TASK TO CARRY OUT:
Using the entries below, output each line exactly from the first through the one that contains "registers overlap. -/".

[Collected data]

-- ==== Sys2Proof/Machine/Operands.lean ====
section
/-! DEFINITION. The operand forms of block words: register groups (R142), elements, masks and
active elements (R96, R143, R144), stream pops (R265), block scalars and tokens (R251), poison (R352), and the resources that a
header or a REGS record must declare (R23, R116). -/

namespace Sys2Proof.Machine

/-! ## Register groups -/

/-- A legal group of registers (R142): aligned to its size and within the registers. -/
def Task.groupOk (t : Task) (n size : Nat) : Bool := n % size == 0 && n + size ≤ t.regCount

/-- Whether two ranges of registers overlap. -/
def overlap (a an b bn : Nat) : Bool := a < b + bn && b < a + an

/-! ## Elements -/

/-- Element i, at a width in bits, of the group that starts at vn (R143). -/
def Task.elem (t : Task) (bits n i : Nat) : Nat :=
  let e := t.perReg bits
  fieldN ((t.v[n + i / e]?).getD 0) (i % e * bits) bits

/-- Bit i of mask register vn (R143). -/
def Task.maskBit (t : Task) (n i : Nat) : Bool := ((t.v[n]?).getD 0).getLsbD i

/-- The dword marks left after the bytes [lo, hi) of a register have been written (R352). -/
def unpoison (marks : List (Nat × Nat × BitVec 8)) (reg lo hi : Nat) : List (Nat × Nat × BitVec 8) :=
  (marks.map (fun m =>
    if m.1 = reg then
      (m.1, m.2.1, (List.range 8).foldl (fun (b : BitVec 8) k =>
        let byte := 8 * m.2.1 + k
        if lo ≤ byte ∧ byte < hi then b &&& ~~~(1#8 <<< k) else b) m.2.2)
    else m)).filter (fun m => m.2.2 != 0)

/-- Element i of the group at vn written, at a width in bits (R143). -/
def Task.setElem (t : Task) (bits n : Nat) (i v : Nat) : Task :=
  let e := t.perReg bits
  let r := n + i / e
  let reg := setFieldN ((t.v[r]?).getD 0) (i % e * bits) bits v
  { t with v := t.v.setIfInBounds r reg
           vPoison := if t.vPoison.isEmpty || bits < 8 then t.vPoison else unpoison t.vPoison r (i % e * bits / 8) ((i % e * bits + bits) / 8) }

/-- Elements written one after another. -/
def Task.setElems (t : Task) (bits n : Nat) (vals : List (Nat × Nat)) : Task :=
  vals.foldl (fun t p => t.setElem bits n p.1 p.2) t

/-- The bytes whose eight bits all stand in a list of bits. -/
def wholeBytes (bits : List Nat) : List Nat :=
  ((bits.map (· / 8)).eraseDups).filter (fun b => (List.range 8).all (fun k => bits.contains (8 * b + k)))

/-- Bits of a mask register written (R158); a byte of which every bit is written is no longer poisoned (R352). In lane mode the bit lies in a
byte that elements of other threads share (DESIGN CHOICE, log 23). -/
def Task.setMaskBits (t : Task) (n : Nat) (vals : List (Nat × Bool)) : Task :=
  let reg := vals.foldl (fun (r : VReg) p => setField r p.1 (BitVec.ofBool p.2)) ((t.v[n]?).getD 0)
  { t with v := t.v.setIfInBounds n reg
           vPoison := if t.vPoison.isEmpty then t.vPoison
                      else (wholeBytes (vals.map (·.1))).foldl (fun marks b => unpoison marks n b (b + 1)) t.vPoison }

/-! ## Active elements -/

/-- The elements that a word touches: vstart ≤ i < vl; a lane word touches its own (R144, R168). vl never exceeds vlmax
(R61); elements past vlmax, which no register group holds, are touched by none. -/
def State.touched (s : State) : List Nat :=
  match s.cur with
  | .lane e => if e < s.task.vlmax then [e] else []
  | _ => rangeFrom s.task.vstart (min s.task.vl s.task.vlmax)

/-- active(i) of R96 for an element i with vstart ≤ i < vl. The mask is bit i of v0 as the one register file holds it: R143 lays the bits over
bytes that elements of other threads share, and what one thread writes there another finds, though R167 says that no thread sees another's
element (DESIGN CHOICE, log 23). -/
def State.isActive (s : State) (vm : BitVec 1) (i : Nat) : Bool := vm == 1 || s.task.maskBit 0 i

/-- The active elements, ascending (R96). -/
def State.actives (s : State) (vm : BitVec 1) : List Nat := s.touched.filter (s.isActive vm)

/-- The elements below vl that the mask lets pass, of words that always run from element 0 (R164, R274). -/
def State.activesFrom0 (s : State) (vm : BitVec 1) : List Nat := (List.range (min s.task.vl s.task.vlmax)).filter (s.isActive vm)

/-! ## Declared resources (R23, R116) -/

/-- The entry of the kernel that the issuing word comes from (R20, R134). -/
def State.wordKernel (s : State) : Word :=
  match s.meldOf s.task with
  | none => s.task.id.kernel
  | some m =>
    match s.cur with
    | .control => (m.originOf false ((s.task.pc - meldAddr m.slot).toNat / 4)).2.1
    | _ => (m.originOf true s.offset).2.1

/-- The loader's record of the kernel that the issuing word comes from. -/
def State.kernelRec (s : State) : Option Kernel :=
  s.kernels.find? (fun k => k.ctx == s.task.id.ctx && k.entry == s.wordKernel)

/-- Whether a REGS record allows a use: bit 0 array, 1 streams, 2 lane threads (R22, R23). -/
def State.regsAllow (s : State) (bit : Nat) : Bool :=
  match s.kernelRec with
  | some k => !k.hasRegs || k.uses.getLsbD bit
  | none => true

/-- A resource whose header flag is clear, or whose REGS record omits it, raises 0x08 (R23, R116). -/
def State.needFlag (s : State) (headerBit regsBit : Nat) (k : Act) : Act :=
  match s.task.block with
  | none => .trap s (cause 0x08)
  | some b => if b.h0.getLsbD headerBit && s.regsAllow regsBit then k else .trap s (cause 0x08)

/-- The array declared (R116, R272). -/
def State.needArray (s : State) (k : Act) : Act := s.needFlag 11 0 k

/-- A loop counter below nlc and in lcmask (R23, R116). -/
def State.needCounter (s : State) (lc : Nat) (k : Act) : Act :=
  let declared := match s.kernelRec with
    | some r => !r.hasRegs || r.lcmask.getLsbD lc
    | none => true
  match s.task.block with
  | none => .trap s (cause 0x08)
  | some b => if lc < fieldN b.h0 8 3 && declared then k else .trap s (cause 0x08)

/-! ## Block scalars and tokens (R251, R260, R352) -/

/-- The commands of the current block that name a token, newest first. -/
def Task.onToken (t : Task) (r : BitVec 5) : List (Nat × Copy) :=
  match t.block with
  | none => []
  | some b => ((t.copies.mapIdx (fun i c => (i, c))).filter (fun p => p.2.serial == b.serial && p.2.tok == r.toNat)).reverse

/-- Whether a token is pending: some command on it has not written its status (R251). -/
def Task.pending (t : Task) (r : BitVec 5) : Bool := (t.onToken r).any (fun p => p.2.status.isNone)

/-- The newest command of a token whose status stands in it unread. -/
def Task.unreadStatus (t : Task) (r : BitVec 5) : Option (Nat × Copy) :=
  match t.onToken r with
  | (i, c) :: _ => if c.status.isSome && !c.overwritten then some (i, c) else none
  | [] => none

/-- The fault of a trapped nonzero status (R260), if its token is read now. -/
def Copy.fault (c : Copy) : Option Trap :=
  match c.status with
  | none => none
  | some st =>
    if c.trap && !c.handedOn && fieldN st 0 8 ≠ 0 then
      let low : BitVec 32 := st.setWidth 32
      let dst := match c.failAt with
        | some (_, d) => d
        | none => false
      some { cause := fieldN st 0 8, info := if dst then low ||| 0x200 else low &&& ~~~0x200#32,
             addr := c.failAt.map (·.1), fromCopy := true }
    else none

/-- The first trapped status among the tokens that a word reads. -/
def Task.tokenFault (t : Task) (rs : List (BitVec 5)) : Option Trap :=
  rs.findSome? (fun r =>
    match t.unreadStatus r with
    | some (_, c) => if c.read then none else c.fault
    | none => none)

/-- The statuses of the tokens read marked as read, and those of the tokens written as overwritten. -/
def Task.markTokens (t : Task) (rs ws : List (BitVec 5)) : Task :=
  if t.copies.isEmpty then t
  else
    let serial := (t.block.map (·.serial)).getD 0
    let hit (l : List (BitVec 5)) (c : Copy) : Bool := c.serial == serial && c.status.isSome && l.any (fun r => r.toNat == c.tok)
    { t with copies := t.copies.map (fun c =>
        { c with read := c.read || (hit rs c && !c.overwritten), overwritten := c.overwritten || hit ws c }) }

/-- The registers xn that a word reads and writes: a pending token waits; a poisoned source raises 0x0E; a trapped status
raises its fault (R251, R260, R352). On the control core only poison counts. -/
def State.needX (s : State) (rs ws : List (BitVec 5)) (k : State → Act) : Act :=
  match s.cur with
  | .control => if s.xBad rs then .trap s (s.xTrap rs) else k s
  | _ =>
    if (rs ++ ws).any s.task.pending then .wait s
    else if s.xBad rs then .trap s (s.xTrap rs)
    else
      match s.task.tokenFault rs with
      | some t => .trap s t
      | none => k (s.onTask (fun t => t.markTokens rs ws))

/-! ## Poisoned elements (R352) -/

/-- A reading of elements of a register group: its first register, their width, and which, each with the element of the word
that reads it (R352). -/
structure Reading where
  base : Nat
  bits : Nat
  elems : List (Nat × Nat)

/-- A reading of elements by the elements of the same numbers. -/
def reading (base bits : Nat) (is : List Nat) : Reading := { base := base, bits := bits, elems := is.map (fun i => (i, i)) }

/-- Whether the bits [lo, hi) of a register lie in a poisoned dword. -/
def Task.bitsBad (t : Task) (reg lo hi : Nat) : Bool :=
  t.vPoison.any (fun m => m.1 == reg && m.2.1 * 64 < hi && lo < m.2.1 * 64 + 64)

/-- The lowest element of some readings that a poisoned dword holds. -/
def Task.badElem (t : Task) (rs : List Reading) : Option Nat :=
  if t.vPoison.isEmpty then none
  else
    let bad := rs.flatMap (fun r => (r.elems.filter (fun p =>
      let e := t.perReg r.bits
      t.bitsBad (r.base + p.2 / e) (p.2 % e * r.bits) (p.2 % e * r.bits + r.bits))).map (·.1))
    argLeast (fun i => i) bad

/-- The poisoned dword that an element of some readings lies in, as a register number and byte of the error log: v registers have the
numbers 64 to 95 (R355, log 22). -/
def Task.badWord (t : Task) (rs : List Reading) (i : Nat) : Option (Nat × Nat) :=
  rs.findSome? (fun r => (r.elems.filter (fun p => p.1 == i)).findSome? (fun p =>
    let e := t.perReg r.bits
    let lo := p.2 % e * r.bits
    (t.vPoison.find? (fun m => m.1 == r.base + p.2 / e && m.2.1 * 64 < lo + r.bits && lo < m.2.1 * 64 + 64)).map (fun m =>
      (64 + m.1, 8 * m.2.1))))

ANSWER TO THIS PROBLEM:
-- ==== Sys2Proof/Machine/Operands.lean ====
section
/-! DEFINITION. The operand forms of block words: register groups (R142), elements, masks and
active elements (R96, R143, R144), stream pops (R265), block scalars and tokens (R251), poison (R352), and the resources that a
header or a REGS record must declare (R23, R116). -/

namespace Sys2Proof.Machine

/-! ## Register groups -/

/-- A legal group of registers (R142): aligned to its size and within the registers. -/
def Task.groupOk (t : Task) (n size : Nat) : Bool := n % size == 0 && n + size ≤ t.regCount

/-- Whether two ranges of registers overlap. -/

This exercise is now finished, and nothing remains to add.